TV’s most famous radio psychiatrist encouraged his anonymous callers to share whatever was on their minds.
“Hello Seattle, this is Dr. Frasier Crane and we’re listening.”
Popular ‘radio psychiatrists’ aside, an offer to listen is a compelling call to connect.
By now, you should have got an offer to connect with your employer. An online survey designed to listen to employees talk about their work experiences has been circulated by Corporate Research Associates (CRA). Responses are requested to be forwarded directly to CRA by May 4.
“Good employers want to know how they’re doing—and are not afraid to ask for feedback,” says Katherine Sheehan, assistant vice-president (human resources). “So, this is an opportunity to give voice to any concerns and to tell us what is working well and what we should be doing more.”

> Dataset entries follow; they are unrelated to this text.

-- ==== Sys2Proof/Laws/Refill.lean ====
section
/-! SUPPORT. All that a refill does: the unit's new state words, buffer and cursor in terms of the stream of its old
state words, and that a refill and a buffer write keep the buffer's size. -/

namespace Sys2Proof.Machine

/-! Unit B -/

theorem UnitB.refillLoop_succ (b : UnitB) (i n : Nat) :
    b.refillLoop i (n + 1) = ((b.stepS1 i).stepS0 (i + 1)).refillLoop (i + 2) n := rfl

/-- The loop of `Refill_B`, everything it does: `2n` steps of the stream of the state words, written from index `i`
on. -/
theorem UnitB.refillLoop_spec (n : Nat) : ∀ (b : UnitB) (i : Nat),
    (b.refillLoop i n).s0 = (streamPair b.s0 b.s1 (2 * n)).1 ∧
    (b.refillLoop i n).s1 = (streamPair b.s0 b.s1 (2 * n)).2 ∧
    (b.refillLoop i n).cur = b.cur ∧ (b.refillLoop i n).seeded = b.seeded ∧
    (b.refillLoop i n).blk.length = b.blk.length ∧
    ∀ j, (b.refillLoop i n).blk[j]? =
      if i ≤ j ∧ j < i + 2 * n ∧ j < b.blk.length then some (streamOut b.s0 b.s1 (j - i)) else b.blk[j]? := by
  induction n with
  | zero =>
    intro b i
    refine ⟨rfl, rfl, rfl, rfl, rfl, fun j => ?_⟩
    rw [if_neg (by omega)]
    rfl
  | succ n ih =>
    intro b i
    obtain ⟨h0, h1, hc, hs, hl, hb⟩ := ih ((b.stepS1 i).stepS0 (i + 1)) (i + 2)
    have hp : (((b.stepS1 i).stepS0 (i + 1)).s0, ((b.stepS1 i).stepS0 (i + 1)).s1) = streamPair b.s0 b.s1 2 := rfl
    have e0 := congrArg Prod.fst hp
    have e1 := congrArg Prod.snd hp
    simp only at e0 e1
    have e2 : 2 * (n + 1) = 2 + 2 * n := by omega
    rw [UnitB.refillLoop_succ, h0, h1, hc, hs, hl, e0, e1, e2, streamPair_add b.s0 b.s1 2 (2 * n)]
    refine ⟨rfl, rfl, rfl, rfl, by simp, fun j => ?_⟩
    rw [hb, e0, e1]
    have hlen : ((b.stepS1 i).stepS0 (i + 1)).blk.length = b.blk.length := by simp
    rw [hlen]
    by_cases hj : i + 2 ≤ j ∧ j < i + 2 + 2 * n ∧ j < b.blk.length
    · rw [if_pos hj, if_pos (by omega), ← streamOut_add]
      congr 2
      omega
    · rw [if_neg hj]
      have hblk : ((b.stepS1 i).stepS0 (i + 1)).blk =
          (b.blk.set i (streamOut b.s0 b.s1 0)).set (i + 1) (streamOut b.s0 b.s1 1) := rfl
      rw [hblk, List.getElem?_set, List.getElem?_set]
      simp only [List.length_set]
      by_cases h1 : i + 1 = j
      · subst h1
        by_cases h2 : i + 1 < b.blk.length
        · rw [if_pos rfl, if_pos h2, if_pos (by omega)]
          congr 2
          omega
        · rw [if_pos rfl, if_neg h2, if_neg (by omega), List.getElem?_eq_none (by omega)]
      · rw [if_neg h1]
        by_cases h2 : i = j
        · subst h2
          by_cases h3 : i < b.blk.length
          · rw [if_pos rfl, if_pos h3, if_pos (by omega), Nat.sub_self]
          · rw [if_pos rfl, if_neg h3, if_neg (by omega), List.getElem?_eq_none (by omega)]
        · rw [if_neg h2, if_neg (by omega)]

/-- `Refill_B` on a buffer of its built size: the state words run one block ahead on their own stream, the buffer is that
block, the cursor is 0. -/
theorem UnitB.refill_eq (b : UnitB) (k : BlockSize) (h : b.blk.length = k.words) :
    b.refill k =
      ⟨(streamPair b.s0 b.s1 k.words).1, (streamPair b.s0 b.s1 k.words).2, streamBlock b.s0 b.s1 0 k.words,
        0, b.seeded⟩ := by
  obtain ⟨h0, h1, -, hs, hl, hb⟩ := UnitB.refillLoop_spec k.pairs b 0
  rw [← BlockSize.words_eq] at h0 h1
  refine UnitB.ext h0 h1 (List.ext_getElem? fun j => ?_) rfl hs
  rw [streamBlock_getElem?]
  refine (hb j).trans ?_
  rw [← BlockSize.words_eq, h]
  by_cases hj : j < k.words
  · rw [if_pos (by omega), if_pos hj, Nat.zero_add, Nat.sub_zero]
  · rw [if_neg (by omega), if_neg hj, List.getElem?_eq_none (by omega)]

@[simp] theorem UnitB.refill_blk_length (b : UnitB) (k : BlockSize) : (b.refill k).blk.length = b.blk.length :=
  (UnitB.refillLoop_spec k.pairs b 0).2.2.2.2.1

@[simp] theorem UnitB.refill_cur (b : UnitB) (k : BlockSize) : (b.refill k).cur = 0 := rfl

@[simp] theorem UnitB.refill_seeded (b : UnitB) (k : BlockSize) : (b.refill k).seeded = b.seeded :=
  (UnitB.refillLoop_spec k.pairs b 0).2.2.2.1

@[simp] theorem UnitB.memWrite_blk_length (b : UnitB) (i : Nat) (x : Word) :
    (b.memWrite i x).blk.length = b.blk.length := by
  simp

/-! Unit V -/

theorem UnitV.refillLoop_succ (v : UnitV) (i n : Nat) :
    v.refillLoop i (n + 1) = ((v.stepS1 i).stepS0 (i + 1)).refillLoop (i + 2) n := rfl

/-- One lane of unit V as a unit B: its state words and its column of the buffer (43_vector.md R188). -/
def UnitV.lane0 (v : UnitV) : UnitB := ⟨v.S0.lane0, v.S1.lane0, v.blk.map Wide.lane0, v.cur, v.seeded⟩

/-- The other lane as a unit B. -/
def UnitV.lane1 (v : UnitV) : UnitB := ⟨v.S0.lane1, v.S1.lane1, v.blk.map Wide.lane1, v.cur, v.seeded⟩

theorem UnitV.lane0_stepS1 (v : UnitV) (i : Nat) : (v.stepS1 i).lane0 = v.lane0.stepS1 i := by
  simp [UnitV.lane0, UnitB.stepS1, UnitB.memWrite]

theorem UnitV.lane0_stepS0 (v : UnitV) (i : Nat) : (v.stepS0 i).lane0 = v.lane0.stepS0 i := by
  simp [UnitV.lane0, UnitB.stepS0, UnitB.memWrite]

theorem UnitV.lane1_stepS1 (v : UnitV) (i : Nat) : (v.stepS1 i).lane1 = v.lane1.stepS1 i := by
  simp [UnitV.lane1, UnitB.stepS1, UnitB.memWrite]

theorem UnitV.lane1_stepS0 (v : UnitV) (i : Nat) : (v.stepS0 i).lane1 = v.lane1.stepS0 i := by
  simp [UnitV.lane1, UnitB.stepS0, UnitB.memWrite]

theorem UnitV.lane0_refillLoop (n : Nat) : ∀ (v : UnitV) (i : Nat), (v.refillLoop i n).lane0 = v.lane0.refillLoop i n := by
  induction n with
  | zero => intro v i; rfl
  | succ n ih => intro v i; rw [UnitV.refillLoop_succ, UnitB.refillLoop_succ, ih, UnitV.lane0_stepS0, UnitV.lane0_stepS1]

theorem UnitV.lane1_refillLoop (n : Nat) : ∀ (v : UnitV) (i : Nat), (v.refillLoop i n).lane1 = v.lane1.refillLoop i n := by
  induction n with
  | zero => intro v i; rfl
  | succ n ih => intro v i; rw [UnitV.refillLoop_succ, UnitB.refillLoop_succ, ih, UnitV.lane1_stepS0, UnitV.lane1_stepS1]

/-- A refill of unit V is a refill of unit B in lane 0. -/
theorem UnitV.lane0_refill (v : UnitV) (k : BlockSize) : (v.refill k).lane0 = v.lane0.refill k := by
  unfold UnitV.refill UnitB.refill
  rw [← UnitV.lane0_refillLoop]
  rfl

/-- A refill of unit V is a refill of unit B in lane 1. -/
theorem UnitV.lane1_refill (v : UnitV) (k : BlockSize) : (v.refill k).lane1 = v.lane1.refill k := by
  unfold UnitV.refill UnitB.refill
  rw [← UnitV.lane1_refillLoop]
  rfl

/-- A unit V is determined by its two lanes. -/
theorem UnitV.ext_lanes {v w : UnitV} (h0 : v.lane0 = w.lane0) (h1 : v.lane1 = w.lane1) : v = w := by
  simp only [UnitV.lane0, UnitV.lane1, UnitB.mk.injEq] at h0 h1
  obtain ⟨a0, a1, ab, ac, as⟩ := h0
  obtain ⟨b0, b1, bb, -, -⟩ := h1
  refine UnitV.ext (Wide.ext a0 b0) (Wide.ext a1 b1) (List.ext_getElem? fun i => ?_) ac as
  have e0 := congrArg (fun l => l[i]?) ab
  have e1 := congrArg (fun l => l[i]?) bb
  simp only [List.getElem?_map] at e0 e1
  cases hv : v.blk[i]? <;> cases hw : w.blk[i]? <;> simp_all
  exact Wide.ext e0 e1

/-- `Refill_V` on a buffer of its built size: each lane runs one block ahead on its own stream, the buffer is that block,
the cursor is 0. -/
theorem UnitV.refill_eq (v : UnitV) (k : BlockSize) (h : v.blk.length = k.words) :
    v.refill k =
      ⟨⟨(streamPair v.S0.lane0 v.S1.lane0 k.words).1, (streamPair v.S0.lane1 v.S1.lane1 k.words).1⟩,
       ⟨(streamPair v.S0.lane0 v.S1.lane0 k.words).2, (streamPair v.S0.lane1 v.S1.lane1 k.words).2⟩,
       wideBlock v.S0.lane0 v.S1.lane0 v.S0.lane1 v.S1.lane1 0 k.words, 0, v.seeded⟩ := by
  refine UnitV.ext_lanes ?_ ?_
  · rw [UnitV.lane0_refill, UnitB.refill_eq _ _ (by simpa [UnitV.lane0] using h)]
    simp [UnitV.lane0, wideBlock, streamBlock, Function.comp_def]
  · rw [UnitV.lane1_refill, UnitB.refill_eq _ _ (by simpa [UnitV.lane1] using h)]
    simp [UnitV.lane1, wideBlock, streamBlock, Function.comp_def]

@[simp] theorem UnitV.refill_blk_length (v : UnitV) (k : BlockSize) : (v.refill k).blk.length = v.blk.length := by
  have h := congrArg (fun b : UnitB => b.blk.length) (UnitV.lane0_refill v k)
  simpa [UnitV.lane0] using h

@[simp] theorem UnitV.refill_cur (v : UnitV) (k : BlockSize) : (v.refill k).cur = 0 := rfl

@[simp] theorem UnitV.refill_seeded (v : UnitV) (k : BlockSize) : (v.refill k).seeded = v.seeded := by
  have h := congrArg UnitB.seeded (UnitV.lane0_refill v k)
  simpa [UnitV.lane0] using h

@[simp] theorem UnitV.memWrite_blk_length (v : UnitV) (i : Nat) (x : Wide) :
    (v.memWrite i x).blk.length = v.blk.length := by
  simp

end Sys2Proof.Machine
end

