section
/-! PROOF. What a command that completes gives and leaves alone (30_encoding.md section 7, 10_state.md sections 1 and
9): its response, the frame, the independence of the units, and the order of commands to two units. -/

namespace Sys2Proof

/-- The output width of a unit (00_scope.md R7). -/
def Config.width (c : Config) : UnitId → Width
  | .u => c.wU
  | .b => c.wB
  | .v => c.wV

namespace Machine

/-! ## The response -/

theorem bitField_lt (x : Word) (w : Width) (j : Nat) : (bitField x w j).toNat < 2 ^ w.bits := by
  rw [bitField, BitVec.toNat_ofNat]
  exact (Nat.mod_le _ _).trans_lt (Nat.mod_lt _ (Nat.two_pow_pos _))

@[simp] theorem State.refillWhenExhaustedB_rsps (s : State) : s.refillWhenExhaustedB.rsps = s.rsps := by
  unfold State.refillWhenExhaustedB
  split <;> rfl

@[simp] theorem State.refillWhenExhaustedV_rsps (s : State) : s.refillWhenExhaustedV.rsps = s.rsps := by
  unfold State.refillWhenExhaustedV
  split <;> rfl

/-- A command that is not a DRAW answers no value (30_encoding.md R90). -/
theorem exec_rsps_of_op_ne_draw {s t : State} {i : Instr} (h : exec i s = .next t) (hop : i.op ≠ .draw) :
    t.rsps = s.rsps ++ [.void] := by
  cases i with
  | drawU | drawB | drawV => exact absurd rfl hop
  | seedU a b => obtain ⟨-, rfl⟩ := execSeedU_eq_next.mp h; rfl
  | refillU => obtain rfl := execRefillU_eq_next.mp h; rfl
  | seedB a b => obtain ⟨-, rfl⟩ := execSeedB_eq_next.mp h; rfl
  | refillB => obtain ⟨-, rfl⟩ := execRefillB_eq_next.mp h; rfl
  | seedV a b => obtain ⟨-, rfl⟩ := execSeedV_eq_next.mp h; rfl
  | refillV => obtain ⟨-, rfl⟩ := execRefillV_eq_next.mp h; rfl

/-- A DRAW answers a bit field of its unit's width (30_encoding.md R90). -/
theorem exec_rsps_of_op_eq_draw {s t : State} {i : Instr} (h : exec i s = .next t) (hop : i.op = .draw) :
    ∃ x j, t.rsps = s.rsps ++ [.data (bitField x (s.cfg.width i.unit) j)] := by
  cases i with
  | seedU | refillU | seedB | refillB | seedV | refillV => cases hop
  | drawU =>
    obtain ⟨-, rfl⟩ := execDrawU_eq_next.mp h
    exact ⟨_, _, rfl⟩
  | drawB =>
    obtain ⟨x, -, rfl⟩ := State.takeItemB_eq_next (execDrawB_eq_next.mp h).2
    exact ⟨x, _, by rw [State.refillWhenExhaustedB_rsps, State.refillWhenExhaustedB_cfg]; rfl⟩
  | drawV =>
    obtain ⟨x, -, rfl⟩ := State.takeItemV_eq_next (execDrawV_eq_next.mp h).2
    exact ⟨_, _, by rw [State.refillWhenExhaustedV_rsps, State.refillWhenExhaustedV_cfg]; rfl⟩

theorem exec_rsps {s t : State} {i : Instr} (h : exec i s = .next t) : ∃ r, t.rsps = s.rsps ++ [r] := by
  by_cases hop : i.op = .draw
  · obtain ⟨x, j, hr⟩ := exec_rsps_of_op_eq_draw h hop
    exact ⟨_, hr⟩
  · exact ⟨_, exec_rsps_of_op_ne_draw h hop⟩

theorem exec_cmds {s t : State} {i : Instr} (h : exec i s = .next t) : t.cmds = s.cmds := by
  obtain ⟨p, -, rfl⟩ := exec_eq_next_iff.mp h
  exact s.graft_cmds p i.unit

theorem exec_cfg {s t : State} {i : Instr} (h : exec i s = .next t) : t.cfg = s.cfg := by
  obtain ⟨p, -, rfl⟩ := exec_eq_next_iff.mp h
  exact s.graft_cfg p i.unit

/-- Settles O50: a DRAW answers a bit field of its unit's width, another command no value. -/
theorem everyCommandGivesOneResponse : Obligations.EveryCommandGivesOneResponse := by
  intro s t i h
  by_cases hop : i.op = .draw
  · obtain ⟨x, j, hr⟩ := exec_rsps_of_op_eq_draw h hop
    refine ⟨_, hr, exec_cmds h, absurd hop, fun _ => ⟨_, rfl, ?_⟩⟩
    have hlt := bitField_lt x (s.cfg.width i.unit) j
    revert hlt
    cases i.unit <;> exact id
  · exact ⟨_, exec_rsps_of_op_ne_draw h hop, exec_cmds h, fun _ => rfl, fun hdraw => absurd hdraw hop⟩

/-! ## The frame -/

theorem exec_u {s t : State} {i : Instr} (h : exec i s = .next t) (hi : i.unit ≠ .u) : t.u = s.u := by
  obtain ⟨p, -, rfl⟩ := exec_eq_next_iff.mp h
  exact s.graft_u p hi

theorem exec_b {s t : State} {i : Instr} (h : exec i s = .next t) (hi : i.unit ≠ .b) :
    t.b = s.b ∧ t.refillsB = s.refillsB := by
  obtain ⟨p, -, rfl⟩ := exec_eq_next_iff.mp h
  exact s.graft_b p hi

Human Resources will facilitate this survey and the senior administration is keenly interested in hearing what employees are thinking about our workplace.
“We want to understand the perspectives on what contributes to making Dalhousie a great place to work and what does not,” says Ms. Sheehan.
Halifax-based CRA was selected because of their track record and the importance of having an outside organization handle the data in a confidential manner. Participants will be asked to provide some demographic information for analysis purposes. The feedback will be reviewed at CRA to identify major themes for further consideration.
“They will not share any information with the university that will identify anybody,” says Ms. Sheehan.
It isn’t likely that there will be a quick fix but there is a strong commitment to follow up on the major themes identified, to share results with participants, and to organize focus groups to set priorities and brainstorm solutions. The focus groups with employees will be organized on a timely basis, starting as early as this summer and continuing into the fall. Faculty and staff will be invited to set priorities and to design solutions.
“There is an ongoing commitment to survey our faculty and staff. We hope to build trust and acceptance through this process and to set a benchmark for future surveying,” she says.
So, give it some thought … do you recommend Dalhousie as a good employer?
“We hope people will participate and contribute to making this a place that we’re all invested in—my sense is that people care about Dalhousie as an employer and as a great university,” says Ms. Sheehan.